WHAT YOU HAVE TO DO: If a line in the data holds the string "value", list it.
START DATA SHOWN
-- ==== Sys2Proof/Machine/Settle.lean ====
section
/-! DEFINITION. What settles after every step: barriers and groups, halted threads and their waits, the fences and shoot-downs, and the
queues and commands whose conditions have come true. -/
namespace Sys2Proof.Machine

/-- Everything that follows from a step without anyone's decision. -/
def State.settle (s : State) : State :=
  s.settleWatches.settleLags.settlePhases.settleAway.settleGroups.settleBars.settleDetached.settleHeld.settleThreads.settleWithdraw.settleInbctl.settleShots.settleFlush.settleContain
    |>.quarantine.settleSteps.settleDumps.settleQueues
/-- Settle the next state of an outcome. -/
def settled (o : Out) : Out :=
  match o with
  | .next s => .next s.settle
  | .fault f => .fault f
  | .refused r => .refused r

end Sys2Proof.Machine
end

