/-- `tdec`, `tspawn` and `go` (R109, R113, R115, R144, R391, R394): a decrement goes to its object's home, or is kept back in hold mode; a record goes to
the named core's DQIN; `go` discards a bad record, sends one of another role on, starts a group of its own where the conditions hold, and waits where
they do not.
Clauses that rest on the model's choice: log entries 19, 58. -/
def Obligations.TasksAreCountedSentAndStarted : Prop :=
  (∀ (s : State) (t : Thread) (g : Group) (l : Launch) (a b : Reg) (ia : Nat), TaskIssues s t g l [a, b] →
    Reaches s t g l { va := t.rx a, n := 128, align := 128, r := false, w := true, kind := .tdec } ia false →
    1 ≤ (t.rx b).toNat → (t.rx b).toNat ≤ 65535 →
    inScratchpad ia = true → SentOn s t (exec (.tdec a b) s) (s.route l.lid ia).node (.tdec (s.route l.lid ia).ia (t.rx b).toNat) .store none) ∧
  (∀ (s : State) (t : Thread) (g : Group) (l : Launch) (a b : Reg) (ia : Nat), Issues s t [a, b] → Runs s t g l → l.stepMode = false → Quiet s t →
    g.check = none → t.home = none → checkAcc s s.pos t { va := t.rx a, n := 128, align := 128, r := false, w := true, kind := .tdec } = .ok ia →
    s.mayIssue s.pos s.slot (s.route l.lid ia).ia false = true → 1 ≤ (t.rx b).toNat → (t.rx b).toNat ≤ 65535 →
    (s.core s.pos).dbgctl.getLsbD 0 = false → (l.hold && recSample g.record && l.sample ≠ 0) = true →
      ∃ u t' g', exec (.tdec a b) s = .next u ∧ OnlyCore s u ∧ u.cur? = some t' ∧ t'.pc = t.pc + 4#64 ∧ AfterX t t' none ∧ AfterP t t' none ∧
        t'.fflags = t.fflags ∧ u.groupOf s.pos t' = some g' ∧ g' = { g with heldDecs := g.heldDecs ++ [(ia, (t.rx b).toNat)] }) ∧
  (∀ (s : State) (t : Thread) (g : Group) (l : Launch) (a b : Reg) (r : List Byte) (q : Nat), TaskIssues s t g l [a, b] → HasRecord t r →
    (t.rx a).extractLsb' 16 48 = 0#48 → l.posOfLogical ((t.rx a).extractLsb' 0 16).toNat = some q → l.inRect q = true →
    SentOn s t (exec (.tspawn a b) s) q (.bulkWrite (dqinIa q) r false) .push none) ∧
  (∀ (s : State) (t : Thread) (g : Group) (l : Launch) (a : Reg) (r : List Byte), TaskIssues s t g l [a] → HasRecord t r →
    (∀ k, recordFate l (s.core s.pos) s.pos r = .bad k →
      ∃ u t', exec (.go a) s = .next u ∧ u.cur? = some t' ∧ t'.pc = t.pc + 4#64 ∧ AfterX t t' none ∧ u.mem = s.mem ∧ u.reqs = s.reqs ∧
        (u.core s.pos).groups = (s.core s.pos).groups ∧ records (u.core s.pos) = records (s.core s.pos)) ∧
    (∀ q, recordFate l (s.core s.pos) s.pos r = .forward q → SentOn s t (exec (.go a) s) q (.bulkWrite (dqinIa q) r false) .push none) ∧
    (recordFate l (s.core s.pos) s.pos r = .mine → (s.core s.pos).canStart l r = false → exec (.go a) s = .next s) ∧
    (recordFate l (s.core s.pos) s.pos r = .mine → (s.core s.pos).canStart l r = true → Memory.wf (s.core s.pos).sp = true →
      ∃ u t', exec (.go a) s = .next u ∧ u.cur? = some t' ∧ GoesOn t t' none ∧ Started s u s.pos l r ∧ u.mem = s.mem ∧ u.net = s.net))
END DATA SHOWN
START DATA SHOWN
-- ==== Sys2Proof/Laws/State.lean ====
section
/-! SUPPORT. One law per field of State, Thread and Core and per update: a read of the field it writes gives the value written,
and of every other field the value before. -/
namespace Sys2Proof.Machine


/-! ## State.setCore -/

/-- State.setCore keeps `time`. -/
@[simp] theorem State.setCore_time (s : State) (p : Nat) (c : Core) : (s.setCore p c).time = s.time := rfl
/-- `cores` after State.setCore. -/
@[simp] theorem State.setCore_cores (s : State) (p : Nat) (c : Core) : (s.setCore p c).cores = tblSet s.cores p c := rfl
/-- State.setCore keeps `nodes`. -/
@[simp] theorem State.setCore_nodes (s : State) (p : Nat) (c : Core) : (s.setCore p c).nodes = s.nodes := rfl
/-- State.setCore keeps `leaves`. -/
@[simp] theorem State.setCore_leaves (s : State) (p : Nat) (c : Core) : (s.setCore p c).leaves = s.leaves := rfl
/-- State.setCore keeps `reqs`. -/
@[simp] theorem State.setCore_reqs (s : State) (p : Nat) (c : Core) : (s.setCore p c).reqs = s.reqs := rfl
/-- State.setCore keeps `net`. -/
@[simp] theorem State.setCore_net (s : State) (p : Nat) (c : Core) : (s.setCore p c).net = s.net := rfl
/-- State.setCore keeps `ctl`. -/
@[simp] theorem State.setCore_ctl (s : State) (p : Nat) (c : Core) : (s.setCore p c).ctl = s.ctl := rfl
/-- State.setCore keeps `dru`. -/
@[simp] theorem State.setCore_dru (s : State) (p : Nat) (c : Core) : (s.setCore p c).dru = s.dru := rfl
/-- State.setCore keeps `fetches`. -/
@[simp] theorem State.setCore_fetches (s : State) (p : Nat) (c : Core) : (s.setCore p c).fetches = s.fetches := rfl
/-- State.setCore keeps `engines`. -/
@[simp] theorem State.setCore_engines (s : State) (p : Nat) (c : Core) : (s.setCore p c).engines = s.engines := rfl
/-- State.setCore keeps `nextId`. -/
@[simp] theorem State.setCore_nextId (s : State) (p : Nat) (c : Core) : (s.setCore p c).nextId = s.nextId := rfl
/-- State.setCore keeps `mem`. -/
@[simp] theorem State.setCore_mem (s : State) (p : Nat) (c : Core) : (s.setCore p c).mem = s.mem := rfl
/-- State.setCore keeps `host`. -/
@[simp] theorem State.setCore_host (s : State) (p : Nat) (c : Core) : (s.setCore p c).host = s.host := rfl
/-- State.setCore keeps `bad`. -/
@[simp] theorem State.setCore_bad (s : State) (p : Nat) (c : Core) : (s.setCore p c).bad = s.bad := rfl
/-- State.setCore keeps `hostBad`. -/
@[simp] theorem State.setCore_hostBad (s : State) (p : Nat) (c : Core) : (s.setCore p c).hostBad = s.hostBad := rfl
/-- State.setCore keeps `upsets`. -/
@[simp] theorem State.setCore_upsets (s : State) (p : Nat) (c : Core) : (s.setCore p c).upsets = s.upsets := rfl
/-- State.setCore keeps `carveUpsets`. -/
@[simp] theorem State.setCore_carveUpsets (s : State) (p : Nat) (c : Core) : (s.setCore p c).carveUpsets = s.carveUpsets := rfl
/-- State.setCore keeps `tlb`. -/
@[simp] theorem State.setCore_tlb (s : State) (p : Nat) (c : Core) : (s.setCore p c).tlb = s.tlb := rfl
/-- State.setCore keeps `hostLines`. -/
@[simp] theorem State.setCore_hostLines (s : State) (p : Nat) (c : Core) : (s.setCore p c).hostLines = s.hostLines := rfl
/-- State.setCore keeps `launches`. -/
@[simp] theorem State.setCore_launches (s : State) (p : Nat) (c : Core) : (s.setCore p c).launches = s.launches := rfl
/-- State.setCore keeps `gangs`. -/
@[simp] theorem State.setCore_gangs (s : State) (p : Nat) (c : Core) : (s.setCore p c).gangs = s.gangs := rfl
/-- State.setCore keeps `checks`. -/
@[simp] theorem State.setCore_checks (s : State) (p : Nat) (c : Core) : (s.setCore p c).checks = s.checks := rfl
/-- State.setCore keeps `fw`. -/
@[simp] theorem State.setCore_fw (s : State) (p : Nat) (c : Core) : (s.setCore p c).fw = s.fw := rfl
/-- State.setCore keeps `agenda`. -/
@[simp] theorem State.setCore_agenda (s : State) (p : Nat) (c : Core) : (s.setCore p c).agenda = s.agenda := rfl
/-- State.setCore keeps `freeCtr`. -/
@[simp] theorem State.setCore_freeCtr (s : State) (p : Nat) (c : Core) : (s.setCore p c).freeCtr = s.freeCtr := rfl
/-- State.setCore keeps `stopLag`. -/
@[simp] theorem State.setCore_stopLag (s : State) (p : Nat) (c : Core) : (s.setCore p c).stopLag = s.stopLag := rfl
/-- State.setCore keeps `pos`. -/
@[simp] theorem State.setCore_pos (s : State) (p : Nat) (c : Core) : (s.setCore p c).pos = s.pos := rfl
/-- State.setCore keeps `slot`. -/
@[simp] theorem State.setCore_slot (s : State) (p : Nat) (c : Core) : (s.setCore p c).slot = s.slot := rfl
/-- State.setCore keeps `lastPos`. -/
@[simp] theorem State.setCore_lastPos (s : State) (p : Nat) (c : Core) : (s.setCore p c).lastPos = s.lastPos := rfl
END DATA SHOWN
START DATA SHOWN
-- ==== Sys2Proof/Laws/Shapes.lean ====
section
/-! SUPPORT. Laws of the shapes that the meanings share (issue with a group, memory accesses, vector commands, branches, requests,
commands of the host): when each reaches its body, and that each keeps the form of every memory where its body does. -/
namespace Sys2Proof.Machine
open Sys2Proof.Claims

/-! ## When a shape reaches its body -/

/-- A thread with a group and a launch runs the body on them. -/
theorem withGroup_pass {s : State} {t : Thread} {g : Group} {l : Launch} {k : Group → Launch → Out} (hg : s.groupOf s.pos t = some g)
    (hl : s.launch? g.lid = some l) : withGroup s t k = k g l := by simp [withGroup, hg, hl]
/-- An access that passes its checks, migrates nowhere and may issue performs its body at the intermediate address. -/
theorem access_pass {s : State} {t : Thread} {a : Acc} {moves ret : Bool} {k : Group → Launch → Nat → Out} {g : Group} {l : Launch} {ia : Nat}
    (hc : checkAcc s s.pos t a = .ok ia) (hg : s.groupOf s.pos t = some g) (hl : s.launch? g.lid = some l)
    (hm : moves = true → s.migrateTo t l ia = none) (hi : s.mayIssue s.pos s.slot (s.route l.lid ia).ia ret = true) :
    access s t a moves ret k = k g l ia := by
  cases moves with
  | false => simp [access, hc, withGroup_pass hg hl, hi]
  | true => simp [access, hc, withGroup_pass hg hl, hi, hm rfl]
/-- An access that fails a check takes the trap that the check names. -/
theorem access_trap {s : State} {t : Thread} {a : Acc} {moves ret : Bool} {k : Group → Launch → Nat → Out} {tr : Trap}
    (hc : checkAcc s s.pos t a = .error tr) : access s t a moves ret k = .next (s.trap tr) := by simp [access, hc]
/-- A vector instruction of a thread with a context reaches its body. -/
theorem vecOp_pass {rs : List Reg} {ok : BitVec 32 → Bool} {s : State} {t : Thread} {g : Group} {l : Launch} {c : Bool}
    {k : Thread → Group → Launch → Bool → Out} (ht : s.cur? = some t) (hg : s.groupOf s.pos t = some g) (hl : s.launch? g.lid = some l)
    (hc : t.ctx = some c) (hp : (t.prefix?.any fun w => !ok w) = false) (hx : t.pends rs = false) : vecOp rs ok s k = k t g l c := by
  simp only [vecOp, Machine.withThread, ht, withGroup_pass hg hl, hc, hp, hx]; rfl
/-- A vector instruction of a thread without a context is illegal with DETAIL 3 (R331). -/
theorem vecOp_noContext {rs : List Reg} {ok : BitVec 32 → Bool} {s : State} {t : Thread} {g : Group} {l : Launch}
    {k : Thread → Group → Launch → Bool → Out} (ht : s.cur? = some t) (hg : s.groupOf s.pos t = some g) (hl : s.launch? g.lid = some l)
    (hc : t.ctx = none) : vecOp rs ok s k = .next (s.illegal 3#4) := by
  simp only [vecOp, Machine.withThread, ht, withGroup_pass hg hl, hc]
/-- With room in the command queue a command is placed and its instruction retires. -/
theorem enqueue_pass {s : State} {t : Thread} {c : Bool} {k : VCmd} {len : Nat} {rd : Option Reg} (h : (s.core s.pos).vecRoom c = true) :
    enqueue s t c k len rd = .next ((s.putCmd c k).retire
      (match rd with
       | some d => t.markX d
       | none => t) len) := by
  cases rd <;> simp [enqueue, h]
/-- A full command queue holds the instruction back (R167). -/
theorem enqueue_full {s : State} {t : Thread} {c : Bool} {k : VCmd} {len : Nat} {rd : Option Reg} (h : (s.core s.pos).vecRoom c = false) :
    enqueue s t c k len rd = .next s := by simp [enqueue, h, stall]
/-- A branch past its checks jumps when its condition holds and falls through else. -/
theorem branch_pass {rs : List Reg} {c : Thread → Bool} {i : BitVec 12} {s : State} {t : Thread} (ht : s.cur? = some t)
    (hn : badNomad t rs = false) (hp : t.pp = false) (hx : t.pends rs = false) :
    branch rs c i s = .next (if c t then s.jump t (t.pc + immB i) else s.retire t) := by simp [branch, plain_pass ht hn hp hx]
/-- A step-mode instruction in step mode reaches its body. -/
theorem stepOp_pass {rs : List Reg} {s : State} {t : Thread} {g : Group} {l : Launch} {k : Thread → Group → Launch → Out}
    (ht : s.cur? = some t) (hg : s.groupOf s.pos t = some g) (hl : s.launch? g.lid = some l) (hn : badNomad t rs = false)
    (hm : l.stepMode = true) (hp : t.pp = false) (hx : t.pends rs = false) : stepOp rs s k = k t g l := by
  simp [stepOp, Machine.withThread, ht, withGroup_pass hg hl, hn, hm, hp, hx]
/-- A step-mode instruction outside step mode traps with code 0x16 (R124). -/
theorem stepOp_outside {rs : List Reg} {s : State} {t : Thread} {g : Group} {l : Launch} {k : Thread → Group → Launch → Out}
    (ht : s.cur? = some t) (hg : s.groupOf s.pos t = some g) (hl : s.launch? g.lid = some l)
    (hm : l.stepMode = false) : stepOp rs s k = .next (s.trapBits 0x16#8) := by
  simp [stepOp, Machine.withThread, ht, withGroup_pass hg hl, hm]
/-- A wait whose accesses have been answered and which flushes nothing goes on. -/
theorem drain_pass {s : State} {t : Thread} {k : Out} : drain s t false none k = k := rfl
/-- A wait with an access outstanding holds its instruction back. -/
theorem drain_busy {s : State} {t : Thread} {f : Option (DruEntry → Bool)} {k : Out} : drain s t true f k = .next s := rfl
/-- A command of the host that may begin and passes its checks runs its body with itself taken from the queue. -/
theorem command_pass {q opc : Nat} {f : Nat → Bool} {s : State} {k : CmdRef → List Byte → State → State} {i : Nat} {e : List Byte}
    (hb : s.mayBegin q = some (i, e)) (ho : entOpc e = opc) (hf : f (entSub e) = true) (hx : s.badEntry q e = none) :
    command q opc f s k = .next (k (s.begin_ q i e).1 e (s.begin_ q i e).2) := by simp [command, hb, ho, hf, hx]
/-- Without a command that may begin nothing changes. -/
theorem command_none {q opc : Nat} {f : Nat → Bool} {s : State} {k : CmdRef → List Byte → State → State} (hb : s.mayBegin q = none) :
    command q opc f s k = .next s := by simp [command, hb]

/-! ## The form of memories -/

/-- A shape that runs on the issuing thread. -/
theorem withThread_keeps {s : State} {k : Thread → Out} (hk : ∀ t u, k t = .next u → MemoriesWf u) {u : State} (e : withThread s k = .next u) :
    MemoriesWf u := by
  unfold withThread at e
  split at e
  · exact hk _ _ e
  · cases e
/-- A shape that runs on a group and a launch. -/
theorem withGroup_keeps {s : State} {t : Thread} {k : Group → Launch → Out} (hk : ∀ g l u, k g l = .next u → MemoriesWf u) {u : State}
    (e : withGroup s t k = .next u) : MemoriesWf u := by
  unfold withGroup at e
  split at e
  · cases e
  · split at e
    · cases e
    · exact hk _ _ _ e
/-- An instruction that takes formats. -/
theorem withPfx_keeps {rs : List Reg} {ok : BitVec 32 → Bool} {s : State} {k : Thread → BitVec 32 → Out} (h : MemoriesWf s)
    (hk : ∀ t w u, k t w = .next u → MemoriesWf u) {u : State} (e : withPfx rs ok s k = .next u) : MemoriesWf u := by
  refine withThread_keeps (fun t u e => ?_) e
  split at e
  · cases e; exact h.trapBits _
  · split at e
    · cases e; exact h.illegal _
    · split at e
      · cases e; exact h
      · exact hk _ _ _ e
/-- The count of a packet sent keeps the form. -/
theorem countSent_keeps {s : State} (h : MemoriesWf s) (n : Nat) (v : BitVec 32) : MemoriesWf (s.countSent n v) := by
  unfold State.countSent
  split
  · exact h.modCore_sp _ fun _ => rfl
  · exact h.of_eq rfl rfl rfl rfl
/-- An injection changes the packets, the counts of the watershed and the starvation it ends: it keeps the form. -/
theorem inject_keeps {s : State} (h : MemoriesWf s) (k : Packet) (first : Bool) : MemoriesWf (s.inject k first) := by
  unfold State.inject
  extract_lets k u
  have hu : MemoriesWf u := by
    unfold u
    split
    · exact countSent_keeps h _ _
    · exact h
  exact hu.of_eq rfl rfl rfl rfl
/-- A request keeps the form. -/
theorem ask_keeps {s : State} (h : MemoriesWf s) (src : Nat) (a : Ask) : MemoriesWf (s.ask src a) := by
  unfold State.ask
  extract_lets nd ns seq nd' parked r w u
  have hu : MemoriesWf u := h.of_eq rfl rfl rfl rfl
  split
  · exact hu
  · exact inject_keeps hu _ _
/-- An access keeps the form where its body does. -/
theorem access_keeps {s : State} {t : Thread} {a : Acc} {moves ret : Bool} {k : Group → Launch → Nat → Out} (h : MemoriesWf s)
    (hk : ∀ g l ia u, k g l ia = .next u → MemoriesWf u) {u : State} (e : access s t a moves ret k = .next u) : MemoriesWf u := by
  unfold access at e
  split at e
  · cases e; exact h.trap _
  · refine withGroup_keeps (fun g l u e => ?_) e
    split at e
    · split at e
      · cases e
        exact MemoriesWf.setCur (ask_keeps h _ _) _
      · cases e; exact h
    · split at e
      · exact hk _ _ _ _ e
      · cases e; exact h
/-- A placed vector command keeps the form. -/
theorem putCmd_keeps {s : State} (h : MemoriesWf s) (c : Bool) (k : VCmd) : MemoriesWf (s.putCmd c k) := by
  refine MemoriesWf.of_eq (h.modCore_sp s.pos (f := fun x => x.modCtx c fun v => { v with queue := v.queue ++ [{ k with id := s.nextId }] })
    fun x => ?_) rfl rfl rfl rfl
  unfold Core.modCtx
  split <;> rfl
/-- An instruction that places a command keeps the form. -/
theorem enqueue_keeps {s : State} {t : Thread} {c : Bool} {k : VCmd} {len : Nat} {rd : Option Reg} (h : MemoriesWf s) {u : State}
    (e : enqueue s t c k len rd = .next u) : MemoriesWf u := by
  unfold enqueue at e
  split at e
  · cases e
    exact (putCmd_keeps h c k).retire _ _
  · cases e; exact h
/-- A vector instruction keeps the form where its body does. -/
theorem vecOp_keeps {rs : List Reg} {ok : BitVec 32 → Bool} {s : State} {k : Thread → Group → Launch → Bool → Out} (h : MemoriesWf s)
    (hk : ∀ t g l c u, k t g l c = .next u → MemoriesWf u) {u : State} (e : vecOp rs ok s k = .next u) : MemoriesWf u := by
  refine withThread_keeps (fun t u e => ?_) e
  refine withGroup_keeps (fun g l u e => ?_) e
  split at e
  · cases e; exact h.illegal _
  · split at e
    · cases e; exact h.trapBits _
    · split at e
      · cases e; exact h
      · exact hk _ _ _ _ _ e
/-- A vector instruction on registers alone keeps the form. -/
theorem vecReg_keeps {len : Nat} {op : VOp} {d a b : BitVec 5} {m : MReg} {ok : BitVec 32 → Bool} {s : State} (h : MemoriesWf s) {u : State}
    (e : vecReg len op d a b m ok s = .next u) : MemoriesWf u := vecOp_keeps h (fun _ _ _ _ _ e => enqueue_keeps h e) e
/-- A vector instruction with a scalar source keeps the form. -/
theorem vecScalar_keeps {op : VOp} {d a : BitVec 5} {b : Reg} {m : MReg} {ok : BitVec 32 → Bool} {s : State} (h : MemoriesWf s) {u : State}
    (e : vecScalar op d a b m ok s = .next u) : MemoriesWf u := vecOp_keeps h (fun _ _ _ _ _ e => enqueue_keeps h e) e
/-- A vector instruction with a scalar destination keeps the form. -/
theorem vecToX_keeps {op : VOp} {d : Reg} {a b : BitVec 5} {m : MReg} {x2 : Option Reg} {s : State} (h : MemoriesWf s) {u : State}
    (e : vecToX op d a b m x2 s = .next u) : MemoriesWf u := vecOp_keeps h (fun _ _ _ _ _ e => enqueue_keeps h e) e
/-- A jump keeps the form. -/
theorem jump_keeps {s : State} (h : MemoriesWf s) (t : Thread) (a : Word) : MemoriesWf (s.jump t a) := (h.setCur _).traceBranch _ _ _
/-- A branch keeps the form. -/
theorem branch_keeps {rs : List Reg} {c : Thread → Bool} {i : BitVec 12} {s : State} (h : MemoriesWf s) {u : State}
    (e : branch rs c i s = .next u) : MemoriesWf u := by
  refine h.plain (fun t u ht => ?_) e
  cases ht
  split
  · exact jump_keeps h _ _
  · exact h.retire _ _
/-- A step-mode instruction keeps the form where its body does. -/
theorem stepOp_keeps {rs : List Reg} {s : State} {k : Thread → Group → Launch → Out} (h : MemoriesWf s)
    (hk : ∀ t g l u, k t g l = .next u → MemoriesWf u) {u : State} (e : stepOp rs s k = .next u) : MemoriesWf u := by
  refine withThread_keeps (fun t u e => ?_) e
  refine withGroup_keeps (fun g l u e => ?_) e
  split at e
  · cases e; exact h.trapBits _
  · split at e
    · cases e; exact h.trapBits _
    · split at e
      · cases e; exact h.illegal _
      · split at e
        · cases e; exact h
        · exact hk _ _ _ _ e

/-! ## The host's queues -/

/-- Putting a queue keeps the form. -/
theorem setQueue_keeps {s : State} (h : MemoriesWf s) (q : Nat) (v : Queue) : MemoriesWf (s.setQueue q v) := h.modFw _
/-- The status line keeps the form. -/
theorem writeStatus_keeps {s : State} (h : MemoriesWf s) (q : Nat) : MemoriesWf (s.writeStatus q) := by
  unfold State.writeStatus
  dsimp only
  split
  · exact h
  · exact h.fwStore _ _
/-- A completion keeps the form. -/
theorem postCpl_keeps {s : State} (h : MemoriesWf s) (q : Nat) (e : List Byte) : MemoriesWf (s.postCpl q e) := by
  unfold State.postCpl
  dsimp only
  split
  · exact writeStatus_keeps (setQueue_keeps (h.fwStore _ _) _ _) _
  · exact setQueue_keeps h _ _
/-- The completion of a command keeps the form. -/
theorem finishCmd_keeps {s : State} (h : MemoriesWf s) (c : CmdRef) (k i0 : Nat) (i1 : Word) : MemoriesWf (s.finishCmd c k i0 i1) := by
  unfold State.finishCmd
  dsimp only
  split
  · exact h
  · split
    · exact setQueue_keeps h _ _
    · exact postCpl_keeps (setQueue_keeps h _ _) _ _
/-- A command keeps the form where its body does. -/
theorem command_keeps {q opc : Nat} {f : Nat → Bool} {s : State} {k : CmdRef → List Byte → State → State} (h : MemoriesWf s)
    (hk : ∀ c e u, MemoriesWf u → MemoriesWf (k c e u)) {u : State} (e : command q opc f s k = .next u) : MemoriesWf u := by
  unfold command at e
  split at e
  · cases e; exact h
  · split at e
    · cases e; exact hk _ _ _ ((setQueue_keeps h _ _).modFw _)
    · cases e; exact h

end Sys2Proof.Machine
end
END DATA SHOWN
WRITTEN ANSWER:
/-! SUPPORT. One law per field of State, Thread and Core and per update: a read of the field it writes gives the value written,
and of every other field the value before. -/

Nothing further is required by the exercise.